Parafroneta monticola
- Conservation status: Data Deficient (NZ TCS)

Scientific classification
- Domain: Eukaryota
- Kingdom: Animalia
- Phylum: Arthropoda
- Subphylum: Chelicerata
- Class: Arachnida
- Order: Araneae
- Infraorder: Araneomorphae
- Family: Linyphiidae
- Genus: Parafroneta
- Species: P. monticola
- Binomial name: Parafroneta monticola Blest, 1979

= Parafroneta monticola =

- Authority: Blest, 1979
- Conservation status: DD

Species of spider

Parafroneta monticola is a species of sheet weaver spider endemic to New Zealand.

==Taxonomy==
This species was described in 1979 by A.D Blest from a female specimen.
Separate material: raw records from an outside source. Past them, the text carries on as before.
-- ==== Sys2Proof/Machine/Traps.lean ====
section
/-! DEFINITION. TRAP, BRK, SYSREQ and EXIT: opcodes 0x1C to 0x1F (R336 to R339, R346 to R348). -/

namespace Sys2Proof.Machine

/-- R339: the user trap with CAUSE n. -/
def execTrap (n : BitVec 6) (l : Lit) (s : State) : Host.Outcome State Fault Refusal :=
  s.run (.trap n l) (fun k g => (s.userTrap k g n.toNat 0).tick 8)

/-- R348: a debug halt while the context is being debugged, with the PC at the next word; else the user trap 0x43. -/
def execBrk (n : BitVec 8) (l : Lit) (s : State) : Host.Outcome State Fault Refusal :=
  s.run (.brk n l) (fun k g =>
    if s.armed k then
      s.done k { g with haltPending := some { cause := 0x20, detail := n.toNat, pc := g.pc } } (.brk n l) 1
    else (s.userTrap k g 0x43 n.toNat).tick 8)

/-- R347: waits as FENCE.ALL.SYSTEM and for room in the request queue, then the group is pinned until firmware answers. -/
def execSysreq (n : BitVec 8) (d a : Operand) (l : Lit) (s : State) : Host.Outcome State Fault Refusal :=
  s.run (.sysreq n d a l) (fun k g =>
    match s.releaseWait k g .system true with
    | some g' => s.wait k g'
    | none =>
      if 64 ≤ s.sysreqQueue.length then s.wait k g
      else
        let i : Instr := .sysreq n d a l
        let v := s.uni64 k g ⟨0, l⟩ a
        let s := s.done k { g with pairPending := true } i 1
        { s with sysreqQueue := s.sysreqQueue ++ [k] }.modGroup k (fun g' =>
          { g' with hold := .sysreq n.toNat v (regNo d) (g.after i) }))

/-! ### The end of a group (R346) -/

/-- What a termination drops at once (R342): records, gangs that were never placed, and SPAWN records in work queues. -/
def State.dropWaiting (s : State) (n : Nat) : State :=
  let idle := s.groups.filter (fun e =>
    gridOf e.1 = n && (e.2.place = .queued || e.2.place = .yielded || e.2.place = .parked))
  let s := idle.foldl (fun s e => s.endGroup e.1 e.2) s
  { s with
    gangs := s.gangs.map (fun e => if e.1 / 65536 = n ∧ e.2.place = .waiting then (e.1, { e.2 with place := .retired }) else e)
    workQueues := s.workQueues.map (fun e => (e.1, { e.2 with recs := e.2.recs.filter (fun r => r.1 ≠ n) })) }

/-- A fault record names a group. -/
def State.recordOfGroup (s : State) (k : Nat) (r : List Byte) : Bool :=
  let team := gangIdx k * s.gangSize k + memberOf k
  natAt r 12 4 == gridOf k && bitsAt (natAt r 4 4) 12 20 == team && bitsAt (natAt r 8 4) 17 4 == groupIdx k

/-- Completion code of a record: its CAUSE and DETAIL (R342). -/
def recordCode (r : List Byte) : Nat := bitsAt (natAt r 0 4) 24 8 * 256 + bitsAt (natAt r 0 4) 16 8

/-- The code of a termination by firmware: where one of the grid's groups is halted, its halt record's, else the one given (R342). -/
def State.haltCode (s : State) (n code : Nat) : Nat :=
  match List.find? (fun (e : Nat × Group) => gridOf e.1 = n && e.2.hold = .halted) s.groups with
  | none => code
  | some e => ((s.faultQueue.find? (s.recordOfGroup e.1)).map recordCode).getD code

/-- Begin the termination of a grid with a code (R342); the first code stands. -/
def State.beginTermination (s : State) (n code : Nat) : State :=
  match s.grids.find? n with
  | none => s
  | some gr =>
    if gr.terminating then s
    else (s.setGrid n { gr with terminating := true, code := some (gr.code.getD code) }).dropWaiting n

/-- The effect of EXIT once the group's operations have completed (R346). -/
def State.exitGroup (s : State) (k : Nat) (g : Group) : State :=
  ((((s.markIssue g).leaveBars k).setGroup k { g.ended with leftAt := s.nextId }).settle (gangOf k)).tick 1

/-- R346. -/
def execExit (l : Lit) (s : State) : Host.Outcome State Fault Refusal :=
  s.run (.exit l) (fun k g => if s.outstanding k then s.wait k g else s.exitGroup k g)

/-- R346, R342. -/
def execExitAbort (a : Operand) (l : Lit) (s : State) : Host.Outcome State Fault Refusal :=
  s.run (.exitAbort a l) (fun k g =>
    if s.outstanding k then s.wait k g
    else (s.beginTermination (gridOf k) ((s.uni32 k g ⟨0, l⟩ a).toNat % 65536)).exitGroup k g)

end Sys2Proof.Machine
end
The holotype is stored in Otago Museum.

==Description==
The female is recorded at 2.92mm in length. This species has a dusky brown cephalothorax, dusky brown legs and uniform dark grey abdomen.

==Distribution==
This species is only known from Otago, New Zealand.

==Conservation status==
Under the New Zealand Threat Classification System, this species is listed as "Data Deficient" with the qualifiers of "Data Poor: Size", "Data Poor: Trend" and "One Location".